▶ **Required work**: Your answer must be an exact transcription of every record.
BEGIN Input for this task
-- ==== Sys2Proof/Machine/Memory.lean ====
section
/-!
DEFINITION. Loads, stores, prefetches, atomics and fences as they issue (08 R198-R208; 11 R270): the address of each
thread's element, its checks, the outstanding operation it becomes, the order among one thread's operations
(03 R78, R88, R93), and the stand's own copy of a line (03 R85).
-/

namespace Sys2Proof.Machine

/-- The bytes an element of so many bits takes in memory (R200, R201). -/
def memBytes (bits : Nat) : Nat := if bits ≤ 8 then 1 else bits / 8

/-- One thread's element of a memory instruction: address, bytes, half of the byte for a 4-bit element, and whether a
bank's format governs it as it issues (R201). -/
structure Acc where
  ea : W64
  n : Nat
  nib : Option Nat := none
  bank : Bool := false
deriving DecidableEq, Repr

/-- What an instruction needs of its page (R352). -/
def memNeed (op : Op) : Need :=
  match op with
  | .st | .sts => { w := true }
  | .atom => { r := true, w := true }
  | _ => { r := true }

/-- When a write's part is complete for a scope (R88, R93): the copy of the thread's own stand, given whether it is that
stand's, answers up to stand scope, the home beyond it, and the root complex at system scope. A dropped write is complete. -/
def Part.writeDone (p : Part) (own : Bool) (scope : Nat) : Bool :=
  p.dropped ||
  match p.place with
  | .dram _ | .remote _ => (decide (scope ≤ 3) && p.copy && own) || p.phase == .performed || p.phase == .acked
  | .host _ _ => if scope = 7 then p.phase == .acked else p.phase == .performed || p.phase == .acked
  | _ => p.phase == .performed || p.phase == .acked

/-- Whether a part has been read or performed. -/
def Part.taken (p : Part) : Bool :=
  p.dropped || p.phase == .value || p.phase == .performed || p.phase == .acked

/-- The bytes a part covers within its own space: a number for the space, the first byte and the count. -/
def Part.span (p : Part) : Nat × Nat × Nat :=
  match p.place with
  | .dram a => (0, a, p.n)
  | .loc k => (1, k, p.n)
  | .host d a => (2, d * 2 ^ 64 + a, p.n)
  | .remote a => (3, a, p.n)
  | .reg o => (4, o, p.n)
  | .doorbell e => (5, e, p.n)

/-- Whether two parts share a byte. -/
def Part.overlaps (p q : Part) : Bool :=
  let (a, x, n) := p.span
  let (b, y, m) := q.span
  a == b && decide (x < y + m) && decide (y < x + n)

/-- Whether two parts lie in one core's local memory (R93). -/
def Part.sameCore (p q : Part) : Bool :=
  match p.place, q.place with
  | .loc a, .loc b => locCore a == locCore b
  | _, _ => false

namespace MemOp

/-- The operation writes. -/
def writes (o : MemOp) : Bool := o.kind != .load
/-- An acquire (R76, R90). -/
def acquires (o : MemOp) : Bool := o.kind != .store && (o.ord == 2 || o.ord == 4 || o.ord == 5)
/-- A release (R76, R90). -/
def releases (o : MemOp) : Bool := o.kind != .load && (o.ord == 3 || o.ord == 4 || o.ord == 5)
/-- Every part has been read or performed. -/
def taken (o : MemOp) : Bool := o.parts.all Part.taken

end MemOp

namespace State

/-- Whether an operation's writes are complete for a scope, where its thread now stands (R88): after a move to another stand
the copy of the old one is nothing the new stand's members see. -/
def opDone (s : State) (o : MemOp) (scope : Nat) : Bool :=
  o.parts.all fun p => p.writeDone ((s.thread? o.tid).all fun _ => (s.homeOf o.tid).stand == o.stand) scope

/-- Every write issued before operation `before` that only a stand's copies show yet has been performed at its home (R83,
R85). -/
def copiesDone (s : State) (stand before : Nat) : Bool :=
  s.ops.all fun e => e.2.stand != stand || decide (before ≤ e.1) || e.2.parts.all fun p => !p.copy || p.taken

/-- What a thread has read in the stands it has left stands at its homes, as far as operation `before` follows (R78, R83). -/
def movesDone (s : State) (th : Thread) (before : Nat) : Bool :=
  th.moved.all fun m => decide (before < m.2) || s.copiesDone m.1 m.2

/-- Whether every write of a thread issued before operation `before` is complete for a scope (R88), and with it every write the
thread may have read in a stand's copies that the scope's members do not see (R83; log 136). -/
def writesDone (s : State) (t before scope : Nat) : Bool :=
  s.ops.all (fun e => e.2.tid != t || !e.2.writes || decide (before ≤ e.1) || s.opDone e.2 scope) &&
    (s.thread? t).all fun th =>
      (decide (scope ≤ 3) || s.copiesDone (s.homeOf t).stand before) && s.movesDone th before

/-- Whether every load and atomic of a thread has returned its value. -/
def loadsDone (s : State) (t : Nat) : Bool :=
  s.ops.all fun e => e.2.tid != t || e.2.orphan || e.2.kind == .store || e.2.taken

/-- Whether an earlier operation of the same thread stands in a part's way: an acquire not finished (R88), an earlier
access of the same core's local memory (R93), or an access of common bytes where one writes or both are strong (R78). -/
def blocks (j o : MemOp) (p : Part) : Bool :=
  (j.acquires && !j.taken) ||
  j.parts.any fun q => !q.taken && (q.sameCore p || (q.overlaps p && (j.writes || o.writes || (j.ord != 0 && o.ord != 0))))

/-- Whether a part may be performed now as far as its own thread's order goes (R78, R88, R93); of translated memory, not before
what the thread has read in a stand it has left stands at its home (R78). -/
def opReady (s : State) (id : Nat) (o : MemOp) (p : Part) : Bool :=
  (s.ops.all fun e => e.2.tid != o.tid || e.2.orphan || decide (id ≤ e.1) || !blocks e.2 o p) &&
    (!o.releases || s.writesDone o.tid id o.scope) &&
    ((!p.place.translated && p.place.copyAddr.isNone) || (s.thread? o.tid).all fun th => s.movesDone th id)

/-! ### The stand's copy of a line -/

/-- Whether a line a stand holds may be read: below its lease end, or with a write of the stand not yet acknowledged
(R85, R387). R85 is followed where R87 would have such a copy end as another stand's earlier write is performed (DESIGN CHOICE,
log 140). -/
def l1Valid (s : State) (l : L1Line) : Bool := decide (s.gtc < l.leaseEnd) || !l.writes.isEmpty

/-- The valid copy of the line of a byte in a stand's L1; none while the L1 sleeps (R85, R388). -/
def l1Line (s : State) (stand pa : Nat) : Option L1Line :=
  if (s.stand stand).asleep.isSome then none
  else ((s.stand stand).l1.get? (pa / 64)).filter s.l1Valid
END Input for this task
▶ **Expected answer**:
-- ==== Sys2Proof/Machine/Memory.lean ====
section
/-!
DEFINITION. Loads, stores, prefetches, atomics and fences as they issue (08 R198-R208; 11 R270): the address of each
thread's element, its checks, the outstanding operation it becomes, the order among one thread's operations
(03 R78, R88, R93), and the stand's own copy of a line (03 R85).
-/

namespace Sys2Proof.Machine

/-- The bytes an element of so many bits takes in memory (R200, R201). -/
def memBytes (bits : Nat) : Nat := if bits ≤ 8 then 1 else bits / 8

/-- One thread's element of a memory instruction: address, bytes, half of the byte for a 4-bit element, and whether a
bank's format governs it as it issues (R201). -/
structure Acc where
  ea : W64
  n : Nat
  nib : Option Nat := none
  bank : Bool := false
deriving DecidableEq, Repr

/-- What an instruction needs of its page (R352). -/
def memNeed (op : Op) : Need :=
  match op with
  | .st | .sts => { w := true }
  | .atom => { r := true, w := true }
  | _ => { r := true }

/-- When a write's part is complete for a scope (R88, R93): the copy of the thread's own stand, given whether it is that
stand's, answers up to stand scope, the home beyond it, and the root complex at system scope. A dropped write is complete. -/
def Part.writeDone (p : Part) (own : Bool) (scope : Nat) : Bool :=
  p.dropped ||
  match p.place with
  | .dram _ | .remote _ => (decide (scope ≤ 3) && p.copy && own) || p.phase == .performed || p.phase == .acked
  | .host _ _ => if scope = 7 then p.phase == .acked else p.phase == .performed || p.phase == .acked
  | _ => p.phase == .performed || p.phase == .acked

/-- Whether a part has been read or performed. -/
def Part.taken (p : Part) : Bool :=
  p.dropped || p.phase == .value || p.phase == .performed || p.phase == .acked

/-- The bytes a part covers within its own space: a number for the space, the first byte and the count. -/
def Part.span (p : Part) : Nat × Nat × Nat :=
  match p.place with
  | .dram a => (0, a, p.n)
  | .loc k => (1, k, p.n)
  | .host d a => (2, d * 2 ^ 64 + a, p.n)
  | .remote a => (3, a, p.n)
  | .reg o => (4, o, p.n)
  | .doorbell e => (5, e, p.n)

/-- Whether two parts share a byte. -/
def Part.overlaps (p q : Part) : Bool :=
  let (a, x, n) := p.span
  let (b, y, m) := q.span
  a == b && decide (x < y + m) && decide (y < x + n)

/-- Whether two parts lie in one core's local memory (R93). -/
def Part.sameCore (p q : Part) : Bool :=
  match p.place, q.place with
  | .loc a, .loc b => locCore a == locCore b
  | _, _ => false

namespace MemOp

/-- The operation writes. -/
def writes (o : MemOp) : Bool := o.kind != .load
/-- An acquire (R76, R90). -/
def acquires (o : MemOp) : Bool := o.kind != .store && (o.ord == 2 || o.ord == 4 || o.ord == 5)
/-- A release (R76, R90). -/
def releases (o : MemOp) : Bool := o.kind != .load && (o.ord == 3 || o.ord == 4 || o.ord == 5)
/-- Every part has been read or performed. -/
def taken (o : MemOp) : Bool := o.parts.all Part.taken

end MemOp

namespace State

/-- Whether an operation's writes are complete for a scope, where its thread now stands (R88): after a move to another stand
the copy of the old one is nothing the new stand's members see. -/
def opDone (s : State) (o : MemOp) (scope : Nat) : Bool :=
  o.parts.all fun p => p.writeDone ((s.thread? o.tid).all fun _ => (s.homeOf o.tid).stand == o.stand) scope

/-- Every write issued before operation `before` that only a stand's copies show yet has been performed at its home (R83,
R85). -/
def copiesDone (s : State) (stand before : Nat) : Bool :=
  s.ops.all fun e => e.2.stand != stand || decide (before ≤ e.1) || e.2.parts.all fun p => !p.copy || p.taken

/-- What a thread has read in the stands it has left stands at its homes, as far as operation `before` follows (R78, R83). -/
def movesDone (s : State) (th : Thread) (before : Nat) : Bool :=
  th.moved.all fun m => decide (before < m.2) || s.copiesDone m.1 m.2

/-- Whether every write of a thread issued before operation `before` is complete for a scope (R88), and with it every write the
thread may have read in a stand's copies that the scope's members do not see (R83; log 136). -/
def writesDone (s : State) (t before scope : Nat) : Bool :=
  s.ops.all (fun e => e.2.tid != t || !e.2.writes || decide (before ≤ e.1) || s.opDone e.2 scope) &&
    (s.thread? t).all fun th =>
      (decide (scope ≤ 3) || s.copiesDone (s.homeOf t).stand before) && s.movesDone th before

/-- Whether every load and atomic of a thread has returned its value. -/
def loadsDone (s : State) (t : Nat) : Bool :=
  s.ops.all fun e => e.2.tid != t || e.2.orphan || e.2.kind == .store || e.2.taken

/-- Whether an earlier operation of the same thread stands in a part's way: an acquire not finished (R88), an earlier
access of the same core's local memory (R93), or an access of common bytes where one writes or both are strong (R78). -/
def blocks (j o : MemOp) (p : Part) : Bool :=
  (j.acquires && !j.taken) ||
  j.parts.any fun q => !q.taken && (q.sameCore p || (q.overlaps p && (j.writes || o.writes || (j.ord != 0 && o.ord != 0))))

/-- Whether a part may be performed now as far as its own thread's order goes (R78, R88, R93); of translated memory, not before
what the thread has read in a stand it has left stands at its home (R78). -/
def opReady (s : State) (id : Nat) (o : MemOp) (p : Part) : Bool :=
  (s.ops.all fun e => e.2.tid != o.tid || e.2.orphan || decide (id ≤ e.1) || !blocks e.2 o p) &&
    (!o.releases || s.writesDone o.tid id o.scope) &&
    ((!p.place.translated && p.place.copyAddr.isNone) || (s.thread? o.tid).all fun th => s.movesDone th id)

/-! ### The stand's copy of a line -/

/-- Whether a line a stand holds may be read: below its lease end, or with a write of the stand not yet acknowledged
(R85, R387). R85 is followed where R87 would have such a copy end as another stand's earlier write is performed (DESIGN CHOICE,
log 140). -/
def l1Valid (s : State) (l : L1Line) : Bool := decide (s.gtc < l.leaseEnd) || !l.writes.isEmpty

/-- The valid copy of the line of a byte in a stand's L1; none while the L1 sleeps (R85, R388). -/
def l1Line (s : State) (stand pa : Nat) : Option L1Line :=
  if (s.stand stand).asleep.isSome then none
  else ((s.stand stand).l1.get? (pa / 64)).filter s.l1Valid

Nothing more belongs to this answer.